theorem State.frontWrite_memOk {s : State} {o v : Nat} (hok : s.MemOk) :
    (State.frontWrite s o v).MemOk := by
  unfold State.frontWrite
  repeat' (first | with_reducible assumption | with_reducible intro _ | with_reducible apply State.evhead_memOk
                 | with_reducible apply State.modTime_memOk | with_reducible apply State.modTrust_memOk
                 | with_reducible apply State.modEv_memOk | simp only [State.mk_memOk] | with_reducible apply State.memOk_mem | split)

theorem State.dbgWrite_memOk {s : State} {hw v : Nat} (hok : s.MemOk) :
    (State.dbgWrite s hw v).MemOk := by
  unfold State.dbgWrite
  (try dsimp only)
  repeat' (first | with_reducible assumption | with_reducible intro _ | with_reducible apply State.modCtx_memOk
                 | with_reducible apply State.trace_memOk | with_reducible apply State.dbgRun_memOk
                 | with_reducible apply State.dbgStep_memOk | with_reducible apply State.dbgStopreq_memOk | simp only [State.mk_memOk]
                 | with_reducible apply State.memOk_mem | split)

theorem State.traceWrite_memOk {s : State} {cl o v : Nat} (hok : s.MemOk) :
    (State.traceWrite s cl o v).MemOk := by
  unfold State.traceWrite
  (try dsimp only)
  repeat' (first | with_reducible assumption | with_reducible intro _ | with_reducible apply State.modCl_memOk
                 | with_reducible apply State.trace_memOk | simp only [State.mk_memOk] | with_reducible apply State.memOk_mem | split)

theorem State.debugWrite_memOk {s : State} {o v : Nat} (hok : s.MemOk) :
    (State.debugWrite s o v).MemOk := by
  unfold State.debugWrite
  repeat' (first | with_reducible assumption | with_reducible intro _ | with_reducible apply State.modAux_memOk
                 | with_reducible apply State.dbgWrite_memOk | with_reducible apply State.traceWrite_memOk | split)

theorem State.liningWrite_memOk {s : State} {core off : Nat} {bs : List Byte} (hok : s.MemOk) :
    (State.liningWrite s core off bs).MemOk := by
  unfold State.liningWrite
  (try dsimp only)
  repeat' (first | with_reducible assumption | with_reducible intro _ | with_reducible apply State.modAux_memOk
                 | simp only [State.mk_memOk] | with_reducible apply State.memOk_mem | with_reducible apply Mem.mk_wf
                 | with_reducible apply State.memOk_hbm | with_reducible apply State.memOk_host | with_reducible apply State.memOk_spad
                 | with_reducible apply State.memOk_imem | with_reducible apply State.memOk_lining | with_reducible apply Memory.write_wf
                 | with_reducible apply Memory.hostPut_wf | with_reducible apply Memory.putAll_wf | with_reducible apply Memory.writeN_wf
                 | with_reducible apply Memory.foldl_wf | split)

theorem execLiningStoreWrite_memOk {core off len data : Nat} {s : State} (hok : s.MemOk) :
    Out.MemOk (execLiningStoreWrite core off len data s) := by
  unfold execLiningStoreWrite
  repeat' (first | with_reducible assumption | with_reducible apply Out.next_memOk | with_reducible apply State.liningWrite_memOk | split)

theorem State.regWrite_memOk {s : State} {off v : Nat} (hok : s.MemOk) :
    (State.regWrite s off v).MemOk := by
  unfold State.regWrite
  (try dsimp only)
  repeat' (first | with_reducible assumption | with_reducible apply State.queueWrite_memOk | with_reducible apply State.frontWrite_memOk
                 | with_reducible apply State.debugWrite_memOk | with_reducible apply State.liningWrite_memOk | simp only [State.mk_memOk]
                 | with_reducible apply State.memOk_mem | split)

theorem execRegisterWrite_memOk {off v : Nat} {s : State} (hok : s.MemOk) :
    Out.MemOk (execRegisterWrite off v s) :=
  Out.next_memOk (State.regWrite_memOk hok)

theorem State.ingressPut_memOk {s : State} {off len data : Nat} (hok : s.MemOk) :
    (State.ingressPut s off len data).MemOk := by
  unfold State.ingressPut
  (try dsimp only)
  repeat' (first | with_reducible assumption | with_reducible intro _ | with_reducible apply State.modCore_memOk
                 | with_reducible apply State.idleIngress_memOk | simp only [State.mk_memOk] | with_reducible apply State.memOk_mem
                 | with_reducible apply foldl_memOk | with_reducible apply foldl_fst_memOk | split)

theorem execIngressWrite_memOk {off len data : Nat} {s : State} (hok : s.MemOk) :
    Out.MemOk (execIngressWrite off len data s) :=
  Out.next_memOk (State.ingressPut_memOk hok)

theorem State.hostRead_memOk {s : State} {off len : Nat} (hok : s.MemOk) :
    (State.hostRead s off len).MemOk := by
  unfold State.hostRead
  (try dsimp only)
  repeat' (first | with_reducible assumption | with_reducible intro _ | simp only [State.mk_memOk] | with_reducible apply State.memOk_mem)

theorem execHostScratchpadRead_memOk {off len : Nat} {s : State} (hok : s.MemOk) :
    Out.MemOk (execHostScratchpadRead off len s) :=
  Out.next_memOk (State.hostRead_memOk hok)

theorem execHostAtomicToBar_memOk {_bar _off : Nat} {s : State} (hok : s.MemOk) :
    Out.MemOk (execHostAtomicToBar _bar _off s) := by
  unfold execHostAtomicToBar
  (try dsimp only)
  repeat' (first | with_reducible assumption | with_reducible apply Out.next_memOk | simp only [State.mk_memOk]
                 | with_reducible apply State.memOk_mem)

theorem execAccountingClear_memOk {core : Nat} {s : State} (hok : s.MemOk) :
    Out.MemOk (execAccountingClear core s) := by
  unfold execAccountingClear
  repeat' (first | with_reducible assumption | with_reducible intro _ | with_reducible apply Out.next_memOk
                 | with_reducible apply State.modAux_memOk | with_reducible apply State.ifOpen_memOk)

/-! ## Module -/

theorem State.timeMeets_memOk {s : State} {ns : Nat} (hok : s.MemOk) :
    (State.timeMeets s ns).MemOk := by
  unfold State.timeMeets
  (try dsimp only)
  repeat' (first | with_reducible assumption | with_reducible intro _ | with_reducible apply State.sctPass_memOk
                 | with_reducible apply State.modTime_memOk)

theorem execPpsEdge_memOk {s : State} (hok : s.MemOk) :
    Out.MemOk (execPpsEdge s) := by
  unfold execPpsEdge
  repeat' (first | with_reducible assumption | with_reducible apply Out.next_memOk | with_reducible apply State.timeMeets_memOk | split)

theorem execPtmExchange_memOk {ns : Nat} {s : State} (hok : s.MemOk) :
    Out.MemOk (execPtmExchange ns s) := by
  unfold execPtmExchange
  repeat' (first | with_reducible assumption | with_reducible apply Out.next_memOk | with_reducible apply State.timeMeets_memOk | split)

theorem execPowerThrottleStep_memOk {avg : Nat} {s : State} (hok : s.MemOk) :
    Out.MemOk (execPowerThrottleStep avg s) := by
  unfold execPowerThrottleStep
  repeat' (first | with_reducible assumption | with_reducible apply Out.next_memOk | simp only [State.mk_memOk]
                 | with_reducible apply State.memOk_mem)

theorem State.moduleReset_memOk {s : State} (hok : s.MemOk) : (State.moduleReset s).MemOk := by
  unfold State.moduleReset
  dsimp only
  repeat' split
  all_goals
    simp only [State.mk_memOk]
    exact Mem.mk_wf rfl (State.memOk_host hok) rfl rfl rfl

theorem execModuleReset_memOk {s : State} (hok : s.MemOk) :
    Out.MemOk (execModuleReset s) :=
  Out.next_memOk (State.moduleReset_memOk hok)

theorem State.fullService_memOk {s : State} (hok : s.MemOk) :
    (State.fullService s).MemOk := by
  unfold State.fullService
  (try dsimp only)
  repeat' (first | with_reducible assumption | with_reducible apply State.postEvent_memOk | simp only [State.mk_memOk]
                 | with_reducible apply State.memOk_mem | split)

theorem execFullService_memOk {s : State} (hok : s.MemOk) :
    Out.MemOk (execFullService s) :=
  Out.next_memOk (State.fullService_memOk hok)

theorem State.attest_memOk {s : State} {nonce : Nat} (hok : s.MemOk) :
    (State.attest s nonce).MemOk := by
  unfold State.attest
  (try dsimp only)
  repeat' (first | with_reducible assumption | with_reducible intro _ | with_reducible apply State.modTrust_memOk
                 | simp only [State.mk_memOk] | with_reducible apply State.memOk_mem | split)

theorem execAttestRequest_memOk {nonce : Nat} {s : State} (hok : s.MemOk) :
    Out.MemOk (execAttestRequest nonce s) :=
  Out.next_memOk (State.attest_memOk hok)

theorem execCorrectableError_memOk {hbm : Bool} {n : Nat} {s : State} (hok : s.MemOk) :
    Out.MemOk (execCorrectableError hbm n s) := by
  unfold execCorrectableError
  repeat' (first | with_reducible assumption | with_reducible intro _ | with_reducible apply Out.next_memOk
                 | with_reducible apply State.modTrust_memOk)

theorem State.uncorrectable_memOk {s : State} {who : ErrReader} {addr : Nat} {unit : ErrUnit} (hok : s.MemOk) :
    (State.uncorrectable s who addr unit).MemOk := by
  unfold State.uncorrectable
  (try dsimp only)
  repeat' (first | with_reducible assumption | with_reducible intro _ | with_reducible apply State.queueErr_memOk
                 | with_reducible apply State.mapOut_memOk | with_reducible apply State.stored_memOk
                 | with_reducible apply State.teamError_memOk | with_reducible apply State.modTrust_memOk | simp only [State.mk_memOk]
                 | with_reducible apply State.memOk_mem | split)

theorem execUncorrectableError_memOk {who : ErrReader} {addr : Nat} {unit : ErrUnit} {s : State} (hok : s.MemOk) :
    Out.MemOk (execUncorrectableError who addr unit s) :=
  Out.next_memOk (State.uncorrectable_memOk hok)

theorem State.sharedDo_memOk {s : State} {i : Instr} (hok : s.MemOk) :
    (State.sharedDo s i).MemOk := by
  have hu : (s.spadRaw s.oldBytes).MemOk := State.spadRaw_memOk hok
  unfold State.sharedDo
  dsimp only
  split
  · rename_i v h
    refine State.spadRaw_memOk ?_
    split at h
    · exact execEngineCommandComplete_memOk hu _ h
    · exact execLinkFlitReceive_memOk hu _ h
    · exact Out.next_memOk hu _ h
  · exact hok

theorem State.sharedStage_memOk {s : State} (hok : s.MemOk) :
    (State.sharedStage s).MemOk := by
  unfold State.sharedStage
  repeat' (first | with_reducible assumption | with_reducible intro _ | with_reducible apply State.sharedDo_memOk
                 | with_reducible apply foldl_memOk)

theorem tick_memOk {s : State} (hok : s.MemOk) :
    Out.MemOk (tick s) := by
  unfold tick
  repeat' (first | with_reducible assumption | with_reducible intro _ | with_reducible apply Out.next_memOk
                 | with_reducible apply State.coreCycle_memOk | with_reducible apply State.cycleEnd_memOk
                 | with_reducible apply State.barStage_memOk | with_reducible apply State.sharedStage_memOk
                 | with_reducible apply foldl_memOk)

/-! ## Place -/

theorem State.placed_memOk {s : State} {i : Instr} {w : Nat} (hok : s.MemOk) :
    (State.placed s i w).MemOk := by
  unfold State.placed
  (try dsimp only)
  repeat' (first | with_reducible assumption | with_reducible intro _ | with_reducible apply State.modCtx_memOk
                 | with_reducible apply State.modCore_memOk | with_reducible apply State.imemWrite_memOk | simp only [State.mk_memOk]
                 | with_reducible apply State.memOk_mem | split)

/-! ## Step -/

theorem State.withFetchWord_memOk {s : State} {nbits w : Nat} (hok : s.MemOk) :
    (State.withFetchWord s nbits w).MemOk := by
  unfold State.withFetchWord
  repeat' (first | with_reducible assumption | with_reducible apply State.placed_memOk | simp only [State.mk_memOk]
                 | with_reducible apply State.memOk_mem | split)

What you have to do → Everything from the first line of the data through the line containing "State.dbgStopreq_memOk | simp only [State.mk_memOk]" should be echoed exactly. Add nothing.

Written response →
theorem State.frontWrite_memOk {s : State} {o v : Nat} (hok : s.MemOk) :
    (State.frontWrite s o v).MemOk := by
  unfold State.frontWrite
  repeat' (first | with_reducible assumption | with_reducible intro _ | with_reducible apply State.evhead_memOk
                 | with_reducible apply State.modTime_memOk | with_reducible apply State.modTrust_memOk
                 | with_reducible apply State.modEv_memOk | simp only [State.mk_memOk] | with_reducible apply State.memOk_mem | split)

theorem State.dbgWrite_memOk {s : State} {hw v : Nat} (hok : s.MemOk) :
    (State.dbgWrite s hw v).MemOk := by
  unfold State.dbgWrite
  (try dsimp only)
  repeat' (first | with_reducible assumption | with_reducible intro _ | with_reducible apply State.modCtx_memOk
                 | with_reducible apply State.trace_memOk | with_reducible apply State.dbgRun_memOk
                 | with_reducible apply State.dbgStep_memOk | with_reducible apply State.dbgStopreq_memOk | simp only [State.mk_memOk]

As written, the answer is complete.